Other indices, such as NDVI (0.56) and GNDVI (0.52), also demonstrated strong correlations, reflecting their effectiveness in integrating vegetation density and photosynthetic activity—key factors influencing biomass accumulation. The NIR band (0.54) showed a strong correlation among individual spectral bands. Visible bands, such as Red (0.44) and Green (0.37), exhibited moderate correlations, with indices like SAVI (0.39) and MSAVI2 (0.42) showing secondary relevance. The WDVI (0.32) exhibited the weakest correlation.

In the case of Landsat-9 figure (B), the correlation coefficients varied between (0.30–0.56), with TNDVI (0.56), NDVI (0.53), and NDI45 (0.55) emerging as the top predictors of AGB. The band B5, (0.50) and band B4, (0.42) showed moderate correlations. However, soil background and atmospheric conditions often influence visible bands like B2 and B3, exhibiting weaker correlations (0.30) and (0.35). Some vegetation indices, such as PSSRa (0.43) and MSAVI2 (0.38), also showed moderate correlations, suggesting their complementary role in enhancing model performance.
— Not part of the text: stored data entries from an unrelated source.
-- ==== Sys2Proof/Machine/FloatOps.lean ====
section
/-!
DEFINITION. Float arithmetic, compares, classification and functions (R308-R316): each forms the exact value per lane
and assigns it by fit(), under the mode in force.
-/

namespace Sys2Proof.Machine

/-- The value of a float lane. -/
def flt (d : Desc) (v : Nat) : FVal := laneValue d.kind d.width v

/-- d := f of the lanes of a, b and, where it is asked for, the old d, assigned by fit(); the counter advances under rsn (R309). -/
def floatBinary (i : Instr) (old : Bool) (d a b : Nat) (f : RMode → FVal → FVal → FVal → FVal) (s : State) :
    Host.Outcome State Fault Refusal :=
  issue i s (fun x => do
    let da ← x.checkSrc a .flt d
    let db ← x.checkSrc b .flt d
    let dd ← x.check d .flt
    let va ← x.read a
    let vb ← x.read b
    let vd ← if old then x.read d else .ok []
    let r ← eachLane (fun l =>
      orTrap FPX l (fitFloat x.th x.mode dd l (f x.mode (flt da (lane va l)) (flt db (lane vb l)) (flt dd (lane vd l)))))
      0 dd.lanes
    .ok (own x (fun th => (th.setLanes d r).drawn x.mode dd.lanes)))

/-- d := f of the lanes of a, assigned by fit() (R316). -/
def floatFunction (i : Instr) (d a : Nat) (f : FVal → FVal) (s : State) : Host.Outcome State Fault Refusal :=
  issue i s (fun x => do
    let da ← x.checkSrc a .flt d
    let dd ← x.check d .flt
    let va ← x.read a
    let r ← eachLane (fun l => orTrap FPX l (fitFloat x.th x.mode dd l (f (flt da (lane va l))))) 0 dd.lanes
    .ok (own x (fun th => (th.setLanes d r).drawn x.mode dd.lanes)))

/-- d := bits of a changed; d and a have one kind (R313). -/
def floatBits (i : Instr) (d a : Nat) (f : Nat → Nat → Nat) (s : State) : Host.Outcome State Fault Refusal :=
  issue i s (fun x => do
    let da ← x.checkSrc a .flt d
    let dd ← x.check d .flt
    if da.kind ≠ dd.kind then trap KIND a
    else
      let va ← x.read a
      .ok (own x (fun th => th.setLanes d ((upFrom 0 dd.lanes).map (fun l => f dd.width (lane va l))))))

/-- An integer d := truth of a relation of the values of a and b (R314). -/
def floatCompare (i : Instr) (d a b : Nat) (f : FVal → FVal → Bool) (s : State) : Host.Outcome State Fault Refusal :=
  issue i s (fun x => do
    let da ← x.checkSrc a .flt d
    let db ← x.checkSrc b .flt d
    let dd ← x.check d .int
    let va ← x.read a
    let vb ← x.read b
    .ok (own x (fun th => th.setLanes d
      ((upFrom 0 dd.lanes).map (fun l => truth dd (f (flt da (lane va l)) (flt db (lane vb l))))))))

/-- The lower and the higher of two values under R150: NaN counts as missing, +0 ranks above −0. -/
def FVal.least (x y : FVal) : FVal := if x.isNan then y else if y.isNan then x else if y.below x then y else x
def FVal.most (x y : FVal) : FVal := if x.isNan then y else if y.isNan then x else if x.below y then y else x

/-- The class of a float's bit string (R315). -/
def classOf (f : Fmt) (v : Nat) : Nat :=
  match f.value v with
  | .nan => if bit v (f.man - 1) then 8 else 9
  | .inf neg => if neg then 0 else 7
  | .num neg n _ =>
    if n = 0 then (if neg then 3 else 4)
    else if v / 2 ^ f.man % 2 ^ f.exp = 0 then (if neg then 2 else 5)
    else if neg then 1 else 6

/-! ### The float functions of R316 -/

/-- DEDUCED, log 75. -/
def FVal.exp2 : FVal → FVal
  | .nan => .nan
  | .inf neg => if neg then .num false 0 1 else .inf false
  | .num neg n d => exp2Val neg n d

/-- DEDUCED, log 75. -/
def FVal.log2 : FVal → FVal
  | .nan => .nan
  | .inf neg => if neg then .nan else .inf false
  | .num neg n d => if n = 0 then .inf true else if neg then .nan else log2Val n d

def FVal.rcp (x : FVal) : FVal := FVal.div (.num false 1 1) x

def FVal.rsq : FVal → FVal
  | .nan => .nan
  | .inf neg => if neg then .nan else .num false 0 1
  | .num neg n d => if n = 0 then .inf neg else if neg then .nan else sqrtRat d n

def FVal.sqrt : FVal → FVal
  | .nan => .nan
  | .inf neg => if neg then .nan else .inf false
  | .num neg n d => if n = 0 then .num neg 0 1 else if neg then .nan else sqrtRat n d

/-- The sum under a mode: rdn gives an exact zero the sign − (R149). -/
def FVal.plus (m : RMode) (x y : FVal) : FVal := FVal.add (decide (m = .rdn)) x y

/-- fadd (R311). -/
def execFadd (d a b : Nat) (s : State) : Host.Outcome State Fault Refusal :=
  floatBinary (.fadd d a b) false d a b (fun m x y _ => x.plus m y) s

/-- fsub (R311). -/
def execFsub (d a b : Nat) (s : State) : Host.Outcome State Fault Refusal :=
  floatBinary (.fsub d a b) false d a b (fun m x y _ => x.plus m y.neg) s

/-- fmul (R311). -/
def execFmul (d a b : Nat) (s : State) : Host.Outcome State Fault Refusal :=
  floatBinary (.fmul d a b) false d a b (fun _ x y _ => x.mul y) s

/-- fmin (R312). -/
def execFmin (d a b : Nat) (s : State) : Host.Outcome State Fault Refusal :=
  floatBinary (.fmin d a b) false d a b (fun _ x y _ => x.least y) s

/-- fmax (R312). -/
def execFmax (d a b : Nat) (s : State) : Host.Outcome State Fault Refusal :=
  floatBinary (.fmax d a b) false d a b (fun _ x y _ => x.most y) s

/-- fma (R311). -/
def execFma (d a b : Nat) (s : State) : Host.Outcome State Fault Refusal :=
  floatBinary (.fma d a b) true d a b (fun m x y z => (x.mul y).plus m z) s

/-- fnma (R311). -/
def execFnma (d a b : Nat) (s : State) : Host.Outcome State Fault Refusal :=
  floatBinary (.fnma d a b) true d a b (fun m x y z => (x.neg.mul y).plus m z) s

/-- fabs (R313). -/
def execFabs (d a : Nat) (s : State) : Host.Outcome State Fault Refusal :=
  floatBits (.fabs d a) d a (fun w v => v % 2 ^ (w - 1)) s

/-- fneg (R313). -/
def execFneg (d a : Nat) (s : State) : Host.Outcome State Fault Refusal :=
  floatBits (.fneg d a) d a (fun w v => Nat.xor v (2 ^ (w - 1))) s

/-- fceq (R314). -/
def execFceq (d a b : Nat) (s : State) : Host.Outcome State Fault Refusal :=
  floatCompare (.fceq d a b) d a b FVal.eq s

/-- fclt (R314). -/
def execFclt (d a b : Nat) (s : State) : Host.Outcome State Fault Refusal :=
  floatCompare (.fclt d a b) d a b FVal.lt s

/-- fcle (R314). -/
def execFcle (d a b : Nat) (s : State) : Host.Outcome State Fault Refusal :=
  floatCompare (.fcle d a b) d a b (fun x y => x.lt y || x.eq y) s

/-- fclass (R315). -/
def execFclass (d a : Nat) (s : State) : Host.Outcome State Fault Refusal :=
  issue (.fclass d a) s (fun x => do
    let da ← x.checkSrc a .flt d
    let dd ← x.check d .int
    let va ← x.read a
    let r ← eachLane (fun l =>
      orTrap OVF l (fitInt dd ((2 ^ (match da.kind.fmt? with | some f => classOf f (lane va l) | none => 0) : Nat) : Int)))
      0 dd.lanes
    .ok (own x (fun th => th.setLanes d r)))

/-- fexp2 (R316). -/
def execFexp2 (d a : Nat) (s : State) : Host.Outcome State Fault Refusal := floatFunction (.fexp2 d a) d a FVal.exp2 s

/-- flog2 (R316). -/
def execFlog2 (d a : Nat) (s : State) : Host.Outcome State Fault Refusal := floatFunction (.flog2 d a) d a FVal.log2 s

/-- frcp (R316). -/
def execFrcp (d a : Nat) (s : State) : Host.Outcome State Fault Refusal := floatFunction (.frcp d a) d a FVal.rcp s

/-- frsq (R316). -/
def execFrsq (d a : Nat) (s : State) : Host.Outcome State Fault Refusal := floatFunction (.frsq d a) d a FVal.rsq s

/-- fsqrt (R316). -/
def execFsqrt (d a : Nat) (s : State) : Host.Outcome State Fault Refusal := floatFunction (.fsqrt d a) d a FVal.sqrt s

end Sys2Proof.Machine
end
The WDVI (0.30) displayed the weakest correlation, highlighting its limited predictive power for AGB in the context of Landsat-9 data. When comparing the two datasets, Sentinel-2 consistently outperformed Landsat-9 regarding correlation strength across all variables. Sentinel-2’s superior spatial and spectral resolution allows for precisely capturing vegetation characteristics like canopy structure, leaf area index, and photosynthetic activity. Stronger connections are seen between Sentinel-2-derived indices like TNDVI and NDVI, showing that it can accurately model AGB (Figure 4).

Figure 4

Figure 4. Demonstrates how different predictors relate to the field-measured biomass, Sentinel 2 (A) and Landsat 9 (B).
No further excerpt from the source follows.